This schema, while not necessarily the most optimal, exploits a number of popular PostgreSQL features, including primary keys, foreign keys, partitioning, and indexes.

We will migrate each of these concepts to their ClickHouse equivalents.

For those users who wish to populate this dataset into a PostgreSQL instance to test migration steps, we have provided the data in `pg_dump` format for download with the DDL, and subsequent data load commands are shown below:

```bash theme={null}
# users
wget https://datasets-documentation.s3.eu-west-3.amazonaws.com/stackoverflow/pdump/2024/users.sql.gz
gzip -d users.sql.gz
psql < users.sql

# posts
wget https://datasets-documentation.s3.eu-west-3.amazonaws.com/stackoverflow/pdump/2024/posts.sql.gz
gzip -d posts.sql.gz
psql < posts.sql

# posthistory
wget https://datasets-documentation.s3.eu-west-3.amazonaws.com/stackoverflow/pdump/2024/posthistory.sql.gz
gzip -d posthistory.sql.gz
psql < posthistory.sql

# comments
wget https://datasets-documentation.s3.eu-west-3.amazonaws.com/stackoverflow/pdump/2024/comments.sql.gz
gzip -d comments.sql.gz
psql < comments.sql

# votes
wget https://datasets-documentation.s3.eu-west-3.amazonaws.com/stackoverflow/pdump/2024/votes.sql.gz
gzip -d votes.sql.gz
psql < votes.sql

# badges
wget https://datasets-documentation.s3.eu-west-3.amazonaws.com/stackoverflow/pdump/2024/badges.sql.gz
gzip -d badges.sql.gz
psql < badges.sql

# postlinks
wget https://datasets-documentation.s3.eu-west-3.amazonaws.com/stackoverflow/pdump/2024/postlinks.sql.gz
gzip -d postlinks.sql.gz
psql < postlinks.sql
```

While small for ClickHouse, this dataset is substantial for Postgres. The above represents a subset covering the first three months of 2024.

> While our example results use the full dataset to show performance differences between Postgres and Clickhouse, all steps documented below are functionally identical with the smaller subset. Users wanting to load the full dataset into Postgres see [here](https://pastila.nl/?00d47a08/1c5224c0b61beb480539f15ac375619d#XNj5vX3a7ZjkdiX7In8wqA==). Due to the foreign constraints imposed by the above schema, the full dataset for PostgreSQL only contains rows that satisfy referential integrity. A [Parquet version](/get-started/sample-datasets/stackoverflow), with no such constraints, can be easily loaded directly into ClickHouse if needed.

<h2 id="migrating-data">
  Migrating data
</h2>

<h3 id="real-time-replication-or-cdc">
  Real time replication (CDC)
</h3>

Refer to this [guide](/integrations/clickpipes/postgres/index) to set up ClickPipes for PostgreSQL. The guide is covering many different types of source Postgres instances.

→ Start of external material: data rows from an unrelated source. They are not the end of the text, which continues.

theorem keep_runStages {z0 : State} (f : Frame) (w : WireFrame) (reinj : Bool) (s : State) (h : Keeps z0 s) : StageKeeps z0 (runStages f w reinj s) := by
  unfold runStages
  try dsimp -proj only
  repeat' first
    | with_reducible exact h
    | with_reducible apply StageKeeps.ite
    | with_reducible apply StageKeeps.pass
    | with_reducible apply StageKeeps.drop
    | with_reducible apply StageKeeps.away
    | with_reducible apply StageKeeps.andThen
    | (intro f t ht; try dsimp -proj only)
    | with_reducible apply keep_perfCount
    | with_reducible apply keep_ingCount
    | with_reducible apply keep_stageParse
    | with_reducible apply keep_stageDomain
    | (with_reducible refine StageKeeps.of_pass (by assumption) ?_; with_reducible apply keep_stageDomain)
    | (with_reducible refine StageKeeps.of_drop (by assumption) ?_; with_reducible apply keep_stageDomain)
    | (with_reducible refine StageKeeps.of_away (by assumption) ?_; with_reducible apply keep_stageDomain)
    | with_reducible apply keep_stageVlan
    | (with_reducible refine StageKeeps.of_pass (by assumption) ?_; with_reducible apply keep_stageVlan)
    | (with_reducible refine StageKeeps.of_drop (by assumption) ?_; with_reducible apply keep_stageVlan)
    | (with_reducible refine StageKeeps.of_away (by assumption) ?_; with_reducible apply keep_stageVlan)
    | with_reducible apply keep_stageFdb
    | (with_reducible refine StageKeeps.of_pass (by assumption) ?_; with_reducible apply keep_stageFdb)
    | (with_reducible refine StageKeeps.of_drop (by assumption) ?_; with_reducible apply keep_stageFdb)
    | (with_reducible refine StageKeeps.of_away (by assumption) ?_; with_reducible apply keep_stageFdb)
    | with_reducible apply keep_stageStream
    | (with_reducible refine StageKeeps.of_pass (by assumption) ?_; with_reducible apply keep_stageStream)
    | (with_reducible refine StageKeeps.of_drop (by assumption) ?_; with_reducible apply keep_stageStream)
    | (with_reducible refine StageKeeps.of_away (by assumption) ?_; with_reducible apply keep_stageStream)
    | with_reducible apply keep_stageFilter
    | (with_reducible refine StageKeeps.of_pass (by assumption) ?_; with_reducible apply keep_stageFilter)
    | (with_reducible refine StageKeeps.of_drop (by assumption) ?_; with_reducible apply keep_stageFilter)
    | (with_reducible refine StageKeeps.of_away (by assumption) ?_; with_reducible apply keep_stageFilter)
    | with_reducible apply keep_stageFrer
    | (with_reducible refine StageKeeps.of_pass (by assumption) ?_; with_reducible apply keep_stageFrer)
    | (with_reducible refine StageKeeps.of_drop (by assumption) ?_; with_reducible apply keep_stageFrer)
    | (with_reducible refine StageKeeps.of_away (by assumption) ?_; with_reducible apply keep_stageFrer)
    | with_reducible apply keep_stageHorizon
    | (with_reducible refine StageKeeps.of_pass (by assumption) ?_; with_reducible apply keep_stageHorizon)
    | (with_reducible refine StageKeeps.of_drop (by assumption) ?_; with_reducible apply keep_stageHorizon)
    | (with_reducible refine StageKeeps.of_away (by assumption) ?_; with_reducible apply keep_stageHorizon)
    | with_reducible assumption

theorem keep_afterStages {s0 : State} (r : StageRes) (complete : Bool) (h : StageKeeps s0 r) : Keeps s0 (afterStages r complete).1 := by
  unfold afterStages
  cases r with
  | away s => exact h
  | drop f s => exact keep_countOut _ _ (keep_perfCount _ _ _ (keep_mirrorFrame _ _ _ h))
  | pass f s =>
    have h1 : Keeps s0 (mirrorFrame f false s) := keep_mirrorFrame _ _ _ h
    dsimp -proj only
    refine keep_enterFabric _ _ _ ?_
    repeat' first
      | with_reducible exact h1
      | with_reducible apply keep_learn
      | split
theorem keep_enterPipeline {z0 : State} (s : State) (point : Nat) (txRing : Option Nat) (w : WireFrame) (complete reinj : Bool) (h : Keeps z0 s) : Keeps z0 (enterPipeline s point txRing w complete reinj).1 := by
  unfold enterPipeline
  try dsimp -proj only
  repeat' first
    | with_reducible exact h
    | with_reducible apply keep_afterStages
    | with_reducible apply keep_runStages
    | (with_reducible refine StageKeeps.of_pass (by assumption) ?_; with_reducible apply keep_runStages)
    | (with_reducible refine StageKeeps.of_drop (by assumption) ?_; with_reducible apply keep_runStages)
    | (with_reducible refine StageKeeps.of_away (by assumption) ?_; with_reducible apply keep_runStages)
    | with_reducible apply keep_countIn
    | with_reducible apply keep_State_modFab
    | (simp -proj only [keeps_mk]; with_reducible refine KeepsParts.of rfl ?_ ?_ ?_ ?_ ?_ ?_)
    | with_reducible exact fun i => i
    | with_reducible assumption
    | with_reducible exact fun _ i => i
    | exact fun i => by simpa using i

With CDC approach using ClickPipes or PeerDB, each tables in the PostgreSQL database are automatically replicated in ClickHouse.

To handle updates and deletes in near real-time, ClickPipes maps Postgres tables to ClickHouse using [ReplacingMergeTree](/reference/engines/table-engines/mergetree-family/replacingmergetree) engine, specifically designed to handle updates and deletes in ClickHouse. You can find more information on how the data gets replicated to ClickHouse using ClickPipes [here](/integrations/clickpipes/postgres/deduplication#how-does-data-get-replicated). It is important to note that replication using CDC creates duplicated rows in ClickHouse when replicating updates or deletes operations. [See techniques](/integrations/clickpipes/postgres/deduplication#deduplicate-using-final-keyword) using the [FINAL](/reference/statements/select/from#final-modifier) modifier for handling those in ClickHouse.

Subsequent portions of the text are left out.